Хорват положил на длинный, до блеска отполированный стол для совещаний толстую кожаную папку, нацепил пенсне и перешел к делу.

— Герр шиффслейтенант, вам, полагаю, известно о борьбе, которую ведет орден Санусия[34] против англичан и итальянцев на границе Ливии и Египта?

Я не слишком хорошо был осведомлен в этих материях, но сделал вид, что восстание каких-то дикарей в Сахаре давно занимает мои мысли.

— Да, герр барон, я немало наслышан о ней в последнее время от немецких подводников, обретающихся в Каттаро. Насколько я понял, некоторое их количество совершает рейсы, доставляя оружие и боеприпасы на северо-африканский берег.

— Совершенно верно, герр шиффслейтенант — немецкие союзники немало потрудились в минувшие месяцы, вооружая сануситов против наших врагов. И вот почему императорское и королевское министерство иностранных дел всерьез намерено внести свой вклад в это дело.

Хорват сложил ладони так, чтобы кончики пальцев соприкоснулись, откинулся в кресле и впился в меня своими птичьими глазками.

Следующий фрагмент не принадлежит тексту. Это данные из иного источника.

-- ==== Sys2Proof/Tests/Slice0.lean ====
section
/-! SUPPORT. Tests of the model: the smoke tests of `wellFormed`, the decoding of words written out from the spec's encoding
tables, one-step tests whose expected values are those of 95_test_vectors.md section 2 (its row is named in each
docstring), and, for every statement that has hypotheses, a witness that meets them. -/

namespace Sys2Proof.Tests

open Sys2Proof Sys2Proof.Machine

-- One theorem after another: each kernel evaluation in a thread of its own takes more stack than the memory limit allows.
set_option Elab.async false

/-! ## Well-formedness -/

/-- A `C.WRITE` payload longer than a line is refused, one of exactly a line is not (R100). -/
theorem test_wellFormed_payload :
    (Instr.cWrite 0 17 (List.replicate 17 0)).wellFormed vectorConfig = false ∧
    (Instr.cWrite 0 16 (List.replicate 16 0)).wellFormed vectorConfig = true := by decide

/-- The no-op word is written `nopWord`, not as an Operate word (R125). -/
theorem test_wellFormed_nop :
    (Instr.operate10 1 31 (.reg 31 0) 0x20 31).wellFormed vectorConfig = false ∧
    Instr.nopWord.wellFormed vectorConfig = true := by decide

/-- The costs the source's examples force (R241): integer add may not be Heavy, nor multiply Trivial, whatever the function;
and the no-op word may not be Heavy as Decode leaves it where opcode 0x11 is of another class (R245). -/
theorem test_config_costs :
    let first (c : CostRule) : Config := { vectorConfig with costRules := c :: defaultCostRules }
    vectorConfig.ok = true ∧ (first ⟨.operate, some 0x10, none, .heavy⟩).ok = false ∧
    (first ⟨.operate, some 0x10, some 3, .heavy⟩).ok = false ∧ (first ⟨.operate, some 0x13, none, .trivial⟩).ok = false ∧
    (first ⟨.floatOp, some 0x17, none, .heavy⟩).ok = true ∧
    ({ first ⟨.memory, some 0x11, some 0, .heavy⟩ with
      classOf := vectorConfig.classOf.set 0x11 .memory } : Config).ok = false := by decide +kernel

/-! ## Decoding (R101, R106 to R111; 95_test_vectors.md section 2.8) -/

/-- The cache unit's command words (R106). -/
theorem test_decode_cache :
    decodePacket (plainPacket 0x0000 5 6) = .ok (.cRead 5 6) ∧
    decodePacket ⟨0x0001, 5, 1, .bytes [9]⟩ = .ok (.cWrite 5 1 [9]) ∧
    decodePacket (plainPacket 0x0002 5 6) = .ok (.cIfetch 5 6) ∧
    decodePacket (plainPacket 0x0100 0 0) = .ok .cFlushall ∧
    decodePacket (plainPacket 0x0200 5 6) = .ok (.cInvrange 5 6) ∧
    decodePacket (plainPacket 0x0300 0 0) = .ok .cValidate ∧
    decodePacket (plainPacket 0x0405 0 0) = .ok (.cRdstat .l1d .misses) ∧
    decodePacket (plainPacket 0x040F 0 0) = .ok (.cRdstat .l3 .writebacks) := by
  refine ⟨rfl, rfl, rfl, rfl, rfl, rfl, rfl, rfl⟩

/-- The stage unit's command words (R107, R109). -/
theorem test_decode_stage :
    decodePacket (plainPacket 0x1000 0 0) = .ok (.sInit .f) ∧
    decodePacket (plainPacket 0x1101 0 0) = .ok (.sStart .d) ∧
    decodePacket ⟨0x1203, 0, 0, .record InstrRecord.zero⟩ = .ok (.sSubmit .w InstrRecord.zero) ∧
    decodePacket (plainPacket 0x1301 0 0) = .ok (.sStep .d) ∧
    decodePacket (plainPacket 0x1402 7 0) = .ok (.sAdjust .e 7) ∧
    decodePacket (plainPacket 0x1502 0 0) = .ok (.sShutdown .e) ∧
    decodePacket (plainPacket 0x1603 0 0) = .ok (.sFlush .w) ∧
    decodePacket (plainPacket 0x1711 0 0) = .ok (.sRdstat .d .backpressureEvents) ∧
    decodePacket (plainPacket 0x171F 0 0) = .ok (.sRdstat .w .life) := by
  refine ⟨rfl, rfl, rfl, rfl, rfl, rfl, rfl, rfl, rfl⟩

/-- The command words of Fetch, Execute and Writeback (R107, R110). -/
theorem test_decode_units :
    decodePacket (plainPacket 0x2000 8 0) = .ok (.fRedirect 8) ∧
    decodePacket (plainPacket 0x2100 0 0) = .ok .fFlushreq ∧
    decodePacket (plainPacket 0x2200 8 0) = .ok (.fSetpc 8) ∧
    decodePacket (plainPacket 0x2302 0 0) = .ok (.fRdstat .fcMisses) ∧
    decodePacket (plainPacket 0x3000 3 0) = .ok (.xComplete 3) ∧
    decodePacket (plainPacket 0x3104 0 0) = .ok (.xRdstat .compilationTriggers) ∧
    decodePacket (plainPacket 0x4004 0 0) = .ok (.wRdstat .branchRedirects) := by
  refine ⟨rfl, rfl, rfl, rfl, rfl, rfl, rfl⟩

/-- The command words of the controller, and `RESET` (R107, R110). -/
theorem test_decode_controller :
    decodePacket (plainPacket 0x5000 0 0) = .ok .kStart ∧
    decodePacket (plainPacket 0x5100 0 0) = .ok .kStop ∧
    decodePacket (plainPacket 0x5200 0 0) = .ok .kFlush ∧
    decodePacket (plainPacket 0x5300 3 4) = .ok (.kException 3 4) ∧
    decodePacket (plainPacket 0x5400 0 0) = .ok .kTick ∧
    decodePacket (plainPacket 0x5501 0 0) = .ok (.kRdstate .pendingFlush) ∧
    decodePacket (plainPacket 0x5700 0 0) = .ok .kAdvance ∧
    decodePacket (plainPacket 0xF000 0 0) = .ok .reset := by
  refine ⟨rfl, rfl, rfl, rfl, rfl, rfl, rfl, rfl⟩

/-- The reserved words of section 2.8, each refused by name. -/
theorem test_decode_reserved :
    decodePacket (plainPacket 0x0003 0 0) = .error .reservedMod ∧
    decodePacket (plainPacket 0x0101 0 0) = .error .reservedMod ∧
    decodePacket (plainPacket 0x0410 0 0) = .error .reservedMod ∧
    decodePacket ⟨0x1204, 0, 0, .record InstrRecord.zero⟩ = .error .reservedMod ∧
    decodePacket (plainPacket 0x1720 0 0) = .error .reservedMod ∧
    decodePacket (plainPacket 0x1800 0 0) = .error .reservedOp ∧
    decodePacket (plainPacket 0x3105 0 0) = .error .reservedSelector ∧
    decodePacket (plainPacket 0x4006 0 0) = .error .reservedSelector ∧
    decodePacket (plainPacket 0x5600 0 0) = .error .reservedOp ∧
    decodePacket (plainPacket 0x6000 0 0) = .error .reservedUnit ∧
    decodePacket (plainPacket 0xE000 0 0) = .error .reservedUnit ∧
    decodePacket (plainPacket 0xF001 0 0) = .error .reservedMod := by
  refine ⟨rfl, rfl, rfl, rfl, rfl, rfl, rfl, rfl, rfl, rfl, rfl, rfl⟩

— Как понимаете, дорогой мой Прохазка, мы стремимся к тому, чтобы когда война окончится, а это явно произойдет в скором времени, Средиземноморье не оказалось поделено между Англией и Германией в ущерб Австро-Венгрии. Итальянцы, разумеется, слишком слабы, и их можно не принимать в расчет во время переговоров. Также и французское присутствие в регионе существенно сократится. Однако очевидно, что в обозримом будущем в распоряжении Британии останется сильный средиземноморский флот, тогда как Германия обретет плацдарм за счет, не исключено, аннексированных у Франции Марокко или Туниса. Что нас волнует на этом этапе, так это не дать немцам получить нездоровый перевес в Северной Африке, и одновременно подготовить появление Австрии в роли ведущей державы Средиземноморья в тридцатых-сороковых годах.

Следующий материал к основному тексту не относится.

-- ==== Sys2Proof/Word.lean ====
section
/-! DEFINITION. The word types of the Strelet SX8 (00 R7, 06 R189). Bit fields, sign extension and byte order stand in
Machine/Arith.lean, where a later repair can reach them. -/

namespace Sys2Proof

/-- A byte of memory (00 R7). -/
abbrev Byte := BitVec 8

/-- A 64-bit register, system register or D register (06 R189, 00 R10). -/
abbrev Word := BitVec 64

/-- A sparse store: key and value pairs. It is kept with strictly rising keys and without an entry that equals what an
unlisted key reads as (`SMap.wf` of Machine/Mem.lean), so that equal stores are equal data. -/
abbrev SMap (α : Type) := List (Nat × α)

end Sys2Proof
end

Барон сделал паузу, чтобы извлечь из портфеля документ и протянуть через стол мне.

— Скажите, что вы думаете об этом, герр шиффслейтенант.

Это был лист клетчатой бумаги, на котором были изображены три восходящие линии: красная, синяя и коричневая. Коричневая начиналась значительно ниже двух других, но резко уходила вверх, пересекая сначала синюю, а затем и красную.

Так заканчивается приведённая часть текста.